In previous articles we looked at how individual tourists make their
purchasing decisions. It is now time to look at ways in which
academics and marketers have sought to group tourists together
on the basis of shared characteristics. This has resulted
in typologies of tourists and methods of segmentation. Part 3
considers both of these.
These typologies are important for a number of reasons.
They:
* represent an attempt to increase our knowledge of consumer
behaviour in tourism
* can help marketers make important decisions on product
development, pricing, promotional media and distribution
channels
* may form the basis of market segmentation techniques
* might potentially, help to predict future trends in tourist
behaviour.
In the following article, we consider both the typologies
academics have produced and the application of classic
segmentation techniques to tourism.

Typologies of tourist behaviour
and segmentation of the tourism market
For over two decades, academics have sought to produce
meaningful typologies of tourists and their behaviour. At the
same time, practitioners have tried to apply and adapt classic
market segmentation techniques to the tourism industry. In
this article, we consider both of these approaches separately,
although clearly there are links between them.

Academic typologies
The most fundamental debate, perhaps, is that about
whether people are tourists or travellers. Although the term
‘tourist’ dates back two centuries, it has only become a word
in popular usage in recent decades. Sharpley suggested that
the terms ‘tourist’ and ‘traveller’ were, until recently, used
interchangeably to describe ‘a person who was touring’
(Sharpley, 1994).
However, nowadays, the two words mean different things.

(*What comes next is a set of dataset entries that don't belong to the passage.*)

-- ==== Sys2Proof/Machine/Contain.lean ====
section
/-! DEFINITION. Containment: LOST notices (R244, R245), broken tack lines (R251), the collective table and aborts (R328,
R333), host completions in bulk (R520), the fence (R434, R20) and fail-safe (R447, R448). -/

namespace Sys2Proof.Machine

/-! ### LOST -/

/-- An owner word names the lost party (R244); `x` absent stands for the whole module. -/
def ownMatches (w m : Nat) (x : Option Tile) : Bool :=
  bit w 31 &&
    (match bits w 30 29 with
      | 0 => bits w 26 24 == m && (match x with | none => true | some t => bits w 10 0 == t.toNat)
      | 1 => bits w 26 24 == m
      | 2 => true
      | _ => false)

/-- Every SY block sets LOST on the counters whose owner word matches (R245); that of a fenced tile is frozen (R247). -/
def markLost (s : State) (m : Nat) (x : Option Tile) : State :=
  { s with regs := s.regs.map (fun c =>
      if decide (0x1000 ≤ c.1 / 0x1000) && (c.1 / 0x1000 % 4 == 3) && decide (0x300 ≤ c.1 % 0x1000)
          && decide (c.1 % 0x1000 < 0x3C0) && rd s (c.1 / 0x1000 - 3) tl_STATUS_FENCED == 0 && ownMatches c.2.toNat m x
      then (c.1, c.2 ||| 0x00800000#32) else c) }

/-! ### Tack lines -/

/-- Every PEND bit of line `k` is cleared (R248, R251), a progress event where one was set (R263). -/
def clearPend (s : State) (k : Nat) : State :=
  let ts := tilesWhere s 3 0x044 (fun w => bit w (16 + k))
  forEach ts (fun t s => wr s (syPg t) sy_TACK_PEND (setBits (rd s (syPg t) sy_TACK_PEND) k k 0))
    (if ts.isEmpty then s else progress s)

/-- The line becomes broken (R251): BROKEN is set, its PEND bits clear, and every tile that waits on it takes the SYNC
cause; a tile in its handler takes it on return. -/
def breakLine (s : State) (k : Nat) : State :=
  let waiting := (listedTiles s).filter (fun t =>
    ((s.tile t).tackWait.map (·.1) == some (BitVec.ofNat 4 k)) && tackPend s t k && !s.hmode t)
  let s := clearPend (raiseBit s tkPg k) k
  let s := { s with tackGot := smDrop s.tackGot (fun x => x / 256 == k), tackSent := s.tackSent.filter (· != k) }
  forEach waiting
    (fun t s => tackCause (unrequest (s.modTile t (fun ts => { ts with tackWait := none })) t rowSync) t k) s

/-- Every line in which a tile that is fenced, reset or OFF participates becomes broken (R251). -/
def breakTileLines (s : State) (t : Tile) : State :=
  forEach (List.range 16) (fun k s => if bit (rd s (syPg t) sy_TACK_PART) k then breakLine s k else s) s

/-! ### Collectives -/

/-- Bytes of module memory (R284), without what the read itself may find. -/
def modRead (s : State) (a n : Nat) : List Byte :=
  match decodeAddr s a with
  | .lp a => memRead s.lp a n
  | .spool t o => spRead s (s.ptile t) o n
  | _ => List.replicate n 0

/-- A collective descriptor (R328). -/
structure CxDesc where
  gid : Nat
  op : Nat
  ring : Bool
  lay : Nat
  root : Bool
  parent : Option Nat
  children : List Nat
  members : Nat
  rank : Nat
  nextG : Option Nat
  prevG : Option Nat
  localParts : Nat
  sigCtr : Nat
  words : Nat
  bufOff : Nat
  result : Nat
  list : Nat
  bad : Bool
deriving DecidableEq, Repr

/-- A port group with its valid bit. -/
def optGroup (b : Nat) : Option Nat := if bit b 7 then some (b % 16) else none

/-- The descriptor that 64 bytes spell; `bad` on a reserved OP or a nonzero reserved field (R338). -/
def parseDesc (bs : List Byte) : CxDesc :=
  let f := fun o n => leNat ((bs.drop o).take n)
  { gid := f 0 3, op := f 3 1, ring := bit (f 4 1) 0, lay := b2n (bit (f 4 1) 1), root := bit (f 4 1) 2,
    parent := optGroup (f 5 1), children := (List.range 16).filter (fun g => bit (f 6 2) g), members := f 8 2,
    rank := f 0xA 2, nextG := optGroup (f 0xC 1), prevG := optGroup (f 0xD 1), localParts := f 0xE 1,
    sigCtr := f 0xF 1 % 64, words := f 0x10 4, bufOff := f 0x14 4, result := f 0x18 8, list := f 0x20 8,
    bad := decide (8 < f 3 1) || decide (bits (f 4 1) 7 3 ≠ 0) || decide (bits (f 5 1) 6 4 ≠ 0)
      || decide (bits (f 0xF 1) 7 6 ≠ 0) || decide (bits (f 0xC 1) 6 4 ≠ 0) || decide (bits (f 0xD 1) 6 4 ≠ 0)
      || decide (f 0x28 24 ≠ 0) }

/-- The table's address (R339). -/
def descBase (s : State) : Nat := rd s cxPg cx_DESC_BASE_LO * 64 + rd s cxPg cx_DESC_BASE_HI * 2 ^ 32

/-- Descriptor `i` of the table. -/
def descAt (s : State) (i : Nat) : CxDesc := parseDesc (modRead s (descBase s + 64 * i) 64)

/-- The tiles that a partition list names (R151): n, then n logical tiles. -/
def parseList (s : State) (bs : List Byte) : List Tile :=
  ((List.range (min (leNat (bs.take 2)) 64)).map (fun i => leNat ((bs.drop (2 + 2 * i)).take 2))).filter (· < s.ntiles)
    |>.map (BitVec.ofNat 11)

/-- The descriptor of an open collective. -/
def CxGroup.d (g : CxGroup) : CxDesc := { parseDesc g.bytes with gid := g.gid }

/-- The decision of a group goes to the MXEs of the listed tiles (R331 step 4). -/
def sendDecision (s : State) (ts : List Tile) (gid : Nat) (k : DecKind) (hem attempt : Nat) : State :=
  forEach ts (fun t s => send s (.decision t (BitVec.ofNat 24 gid) k (BitVec.ofNat 16 hem) (BitVec.ofNat 3 attempt))) s

/-- The edges of a collective: its parent and its children. -/
def descEdges (d : CxDesc) : List CxSrc :=
  (match d.parent with | some _ => [CxSrc.parent] | none => []) ++ d.children.map (fun g => .child (BitVec.ofNat 4 g))

/-- The port group of an edge of a collective. -/
def edgeGroup (d : CxDesc) : CxSrc → Option Nat
  | .parent => d.parent
  | .child g => some g.toNat
  | .ring => d.nextG
  | .localTile _ => none

/-- A CX_CTRL packet goes to an edge, by the lowest port of its group. -/
def ctrlEdge (s : State) (d : CxDesc) (e : CxSrc) (attempt kind hem : Nat) : State :=
  match edgeGroup d e with
  | some g => cxCtrlPkt s (4 * g) d.gid attempt kind hem
  | none => s

/-- The last faulting collective (R339). -/
def cxLast (s : State) (gid op : Nat) : State := wr (wr s cxPg cx_LAST_OP op) cxPg cx_LAST_GROUP gid

/-- A collective is aborted (R333): exhausted to its tiles, ABORT to its edges, the group freed, the record logged.
`from_` is the edge that the abort came by. -/
def abortDesc (s : State) (d : CxDesc) (ts : List Tile) (hem attempt cause : Nat) (from_ : Option CxSrc) : State :=
  let s := sendDecision s ts d.gid .exhausted hem attempt
  let s := forEach ((descEdges d).filter (fun e => some e != from_)) (fun e s => ctrlEdge s d e attempt 6 hem) s
  let s := { s with cx := s.cx.filter (fun g => g.gid != d.gid) }
  let s := cxLast (inc (raiseF s cxPg cx_F_ABORT) cxPg cx_ABORTS 1) d.gid d.op
  logReq s 3 0x0106 cxPg (leBytes 3 d.gid ++ b1 d.op ++ b1 cause)

/-- An open collective is aborted. -/
def abortGroup (s : State) (g : CxGroup) (cause : Nat) (from_ : Option CxSrc) : State :=
  abortDesc s g.d g.tiles (g.hem.getD 0) g.attempt cause from_

/-- Every open collective that satisfies `p` is aborted. -/
def abortWhere (s : State) (p : CxGroup → Bool) (cause : Nat) : State :=
  forEach (s.cx.filter p) (fun g s => abortGroup s g cause none) s

/-- A LOST(m, all) notice breaks the bolt-scope lines whose mask names the module (R253). -/
def breakLinesOf (s : State) (m : Nat) : State :=
  forEach (List.range 16)
    (fun k s => if rdi s tkPg tk_LINE_SCOPE k = 1 ∧ bit (rdi s tkPg tk_LINE_MODULES k) m then breakLine s k else s) s

/-! ### Host queues in bulk -/

/-- A queue's key: port and queue, 256 for the management queue (R510). -/
def qKey (port q : Nat) : Nat := port * 512 + q

/-- A queue. -/
def queueGet (s : State) (k : Nat) : Option HostQ := smGet (fun _ => none) s.queues k

/-- Set a queue. -/
def queuePut (s : State) (k : Nat) (q : Option HostQ) : State := { s with queues := smPut (fun _ => none) s.queues k q }

/-- The QPN of a queue (R510). -/
def qpnOf (q : Nat) : Nat := if q = 256 then 0x10 else 0x100 + q

/-- A queue pair. -/
def qpGet (s : State) (port qpn : Nat) : Qp := smGet (fun _ => { st := .idle, retries := 0, rnr := 0, rate := 0 }) s.qps (port * 0x1000000 + qpn)

/-- Set a queue pair. -/
def qpPut (s : State) (port qpn : Nat) (x : Qp) : State :=
  { s with qps := smPut (fun _ => { st := .idle, retries := 0, rnr := 0, rate := 0 }) s.qps (port * 0x1000000 + qpn) x }

/-- Entry `i` of a queue's ring (R512). -/
def ringEntry (s : State) (q : HostQ) (i : Nat) : List Byte := memRead s.lp (q.ring + 64 * (i % 2 ^ q.n)) 64

/-- The completion of an entry (R516, R518). -/
def cplOf (e : List Byte) (status detail : Nat) : Cpl :=
  { tag := leNat ((e.drop 4).take 4), status := status, seq := leNat ((e.drop 0x38).take 4), detail := detail,
    notify := bit (leNat ((e.drop 1).take 1)) 1, hold := .no, waited := false }

/-- Entries that the host has announced and the device has not fetched. -/
def unstarted (q : HostQ) : Nat := (q.tail + 2 ^ 32 - q.head) % 2 ^ 32

/-- Every unstarted command of a queue completes with a status (R510, R513, R520). -/
def flushQueue (s : State) (k status detail : Nat) : State :=
  match queueGet s k with
  | none => s
  | some q =>
    let cs := (List.range (unstarted q)).map (fun i => cplOf (ringEntry s q (q.head + i)) status detail)
    queuePut s k (some { q with head := q.tail, cpls := q.cpls ++ cs })

/-- Fail-safe completes every data-queue command on every port whose QP is connected (R520). -/
def flushData (s : State) : State :=
  forEach (s.queues.map (·.1))
    (fun k s => if k % 512 < 256 ∧ (qpGet s (k / 512) (qpnOf (k % 512))).st = .ready then flushQueue s k 0x0D 0 else s) s

/-! ### The fence -/

/-- A fault abandons a stow in progress (R414). -/
def abortStow (s : State) : State :=
  match s.stowReq with
  | some r => logReq { s with stowReq := none, stowTold := [] } 3 0x0808 mgPg (leBytes 8 r.k)
  | none => s

/-- Every accumulator of a tile goes to IDLE and drops a latched decision (R105). -/
def idleAccs (s : State) (t : Tile) : State :=
  forEach (List.range 4) (fun n s => clearDec (setAccState s t n accIdle) t n) s

/-- The tile's core and engines lose what they had in progress (R434 steps 2 and 3). -/
def TileSt.dropWork (ts : TileSt) : TileSt :=
  { ts with causes := [], loose := [], sigs := [], sends := [], dma := [], wait := none, tackWait := none,
            realign := none, closeWait := none, bay := none, rung := false, mxQ := [], vxQ := [], mxBusy := false,
            vxBusy := false, held := none }

/-- A physical tile that failed in service (R20): a soft-retire record while its row has a spare, else NO_SPARE, and the
next bring-up finds the tile failed. `seq` is the SEQ of the record that caused it (R488). -/
def softRetire (s : State) (t : Tile) (seq : Nat) : State :=
  let p := s.ptile t.toNat
  if (softRetired s).contains p then s
  else if 0 < spareLeft s (p / 36) then repairWrite s 1 p 0 seq
  else
    let l := if s.failed.contains p then s.failed else s.failed ++ [p]
    logReq { s with failed := l } 3 0x000C (tlPg t) (b1 (p / 36) ++ b1 (p % 36))

/-- An answer on its way to a tile. -/
def answersTo (s : State) (t : Tile) (m : NetMsg) : Bool :=
  match m with
  | .lseRsp dst _ _ _ => dst == .tile (BitVec.ofNat 3 s.module) t
  | .signalRsp u _ _ => u == t
  | .mboxRsp u _ _ => u == t
  | _ => false

/-- The management core fences a tile (R434, R245, R251, R333, R20), a fault that abandons a stow (R414): answers to it are
discarded at the bypassed router. No rule says what HMODE and RUN of a fenced tile read: that they keep their values is
the model's choice (log entry 119). -/
def fenceTile (s : State) (t : Tile) : State :=
  if rd s (tlPg t) tl_STATUS_FENCED = 1 then s
  else
    let p := tlPg t
    let seq := nextSeqOf s
    let s := abortStow s
    let s := wr (wr (wr s p tl_STATUS_FENCED 1) p tl_STATUS_RUNNING 0) p tl_STATUS_SLEEP 0
    let s := idleAccs (s.modTile t (fun ts => { ts.dropWork with off := true })) t
    let s := unrequestAll { s with net := s.net.filter (fun m => !answersTo s t m) } t
    let s := markLost s s.module (some t)
    let s := breakTileLines (sendLost s s.module (some t)) t
    let s := abortWhere s (fun g => g.tiles.contains t) 0
    let s := fifoReset (fifoReset s 0 t.toNat) 1 t.toNat
    softRetire s t seq

/-- A double trap (R196): the tile stops, releases its hold and raises a TILE fault, and the management core fences it
(R423). The rule is silent on HMODE: that it clears, as a c.halt in handler mode clears it (R195), is the model's choice
(log entry 119). -/
def doubleTrap (s : State) (t : Tile) (c : Cause) : State :=
  let s := wr (wr (wr s (tlPg t) tl_STATUS_DOUBLE 1) (tlPg t) tl_STATUS_RUNNING 0) (tlPg t) tl_STATUS_HMODE 0
  let s := unrequestAll (s.modTile t (fun ts => { ts.unheld with causes := [] })) t
  fenceTile (logReq (raiseF s (tlPg t) tl_F_DOUBLE) 3 0x0004 (tlPg t) (b1 c.code ++ b1 0 ++ b2 (rd s (tlPg t) tl_TRAP_PC))) t

/-- Trap entry (R189 to R196): blocked while the core waits in mx.close, while it sleeps, and until the engine queues hold
nothing and every earlier loose access has its response; with no cause due nothing happens. -/
def takeTrap (s : State) (t : Tile) : State :=
  let ts := s.tile t
  let hm := s.hmode t
  if rd s (tlPg t) tl_STATUS_RUNNING = 0 ∨ ¬ causeDue ts hm then s
  else match firstCause (ts.causes.filter (fun c => !hm || c.inHandler)) with
    | none => s
    | some c =>
      if c.kind ≠ .precise ∧ ts.closeWait.isSome then s
      else if hm ∨ rd s (tlPg t) tl_CTRL_TRAP_EN = 0 then doubleTrap s t c
      else if ¬ ts.loose.isEmpty ∨ ¬ enginesDrained ts then s
      else enterTrap s t c

/-! ### Fail-safe -/

/-- Tile issue is halted on every tile (R448); each is OFF, so that the lines they take part in break (R251). No rule says
what HMODE and RUN of a halted tile read: they keep their values (log entry 119). -/
def haltAll (s : State) : State :=
  let s := forEach (tilesWhere s 0 0x044 (fun w => bit w 0 || bit w 4))
    (fun t s => wr (wr s (tlPg t) tl_STATUS_RUNNING 0) (tlPg t) tl_STATUS_SLEEP 0) s
  let s := forEach (listedTiles s) (fun t s => s.modTile t TileSt.dropWork) s
  forEach (tilesWhere s 3 0x044 (fun w => decide (w % 2 ^ 16 ≠ 0))) (fun t s => breakTileLines s t) { s with netReq := [] }

/-- The twin-keep region is served after fail-safe (R283); without REFCLK_100 it is not (R359). -/
def keepServed (s : State) : Bool :=
  (rd s (lpPg 0) lp_ENABLE == 1) && (rd s (lpPg 0) lp_SERVE == 1) && (rd s ckPg ck_AON_INTERNAL == 0)

/-- Every port enters FAILSAFE (R320, R448): a running calibration ends (R335), and the health of the twin follows
(R441). -/
def portsFailSafe (s : State) : State :=
  let s := forEach ((List.range 64).filter (fun p => (portSt s p).cal.isSome)) (fun p s => calEnd s p) s
  updatePartner (forEach (List.range 64) (fun p s => wr s (lkPg p) lk_STATUS_STATE 4) s)

/-- Fail-safe (R448), in the order of its table; `lull` says whether the trigger permits lull mode (R447). It abandons a stow
in progress (R414). -/
def driveFailSafe (s : State) (lull : Bool) : State :=
  if s.failSafe.isSome then { s with failSafe := some (lull && s.failSafe.getD true) }
  else
    let s := { s with pins := { s.pins with faultN := false, smbAlertN := false }, failSafe := some lull }
    let s := flushData (portsFailSafe (haltAll (abortStow s)))
    let s := forEach (List.range 4) (fun n s => wr s (enPg n) en_SENDING_LF 1) s
    if keepServed s then s else forEach (List.range 4) (fun g s => wr s (lpPg g) lp_SELF_REFRESH 1) s

end Sys2Proof.Machine
end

There is the idea that a tourist is someone who buys
a package from a tour operator, while the traveller is
the person who makes their own independent
arrangements for their vacation. The idea has grown
up that somehow the latter type of behaviour is
somehow superior or better than the former. Therefore, many
people who buy tourist packages want to still see themselves
as travellers. (Horner and Swarbrooke, 1996)
As Sharpley noted, the term ‘traveller’,
is usually applied to someone who is travelling/touring for
an extended period of time, particularly back-packing on a
limited budget. It contains a spirit of freedom, adventure, and
individuality.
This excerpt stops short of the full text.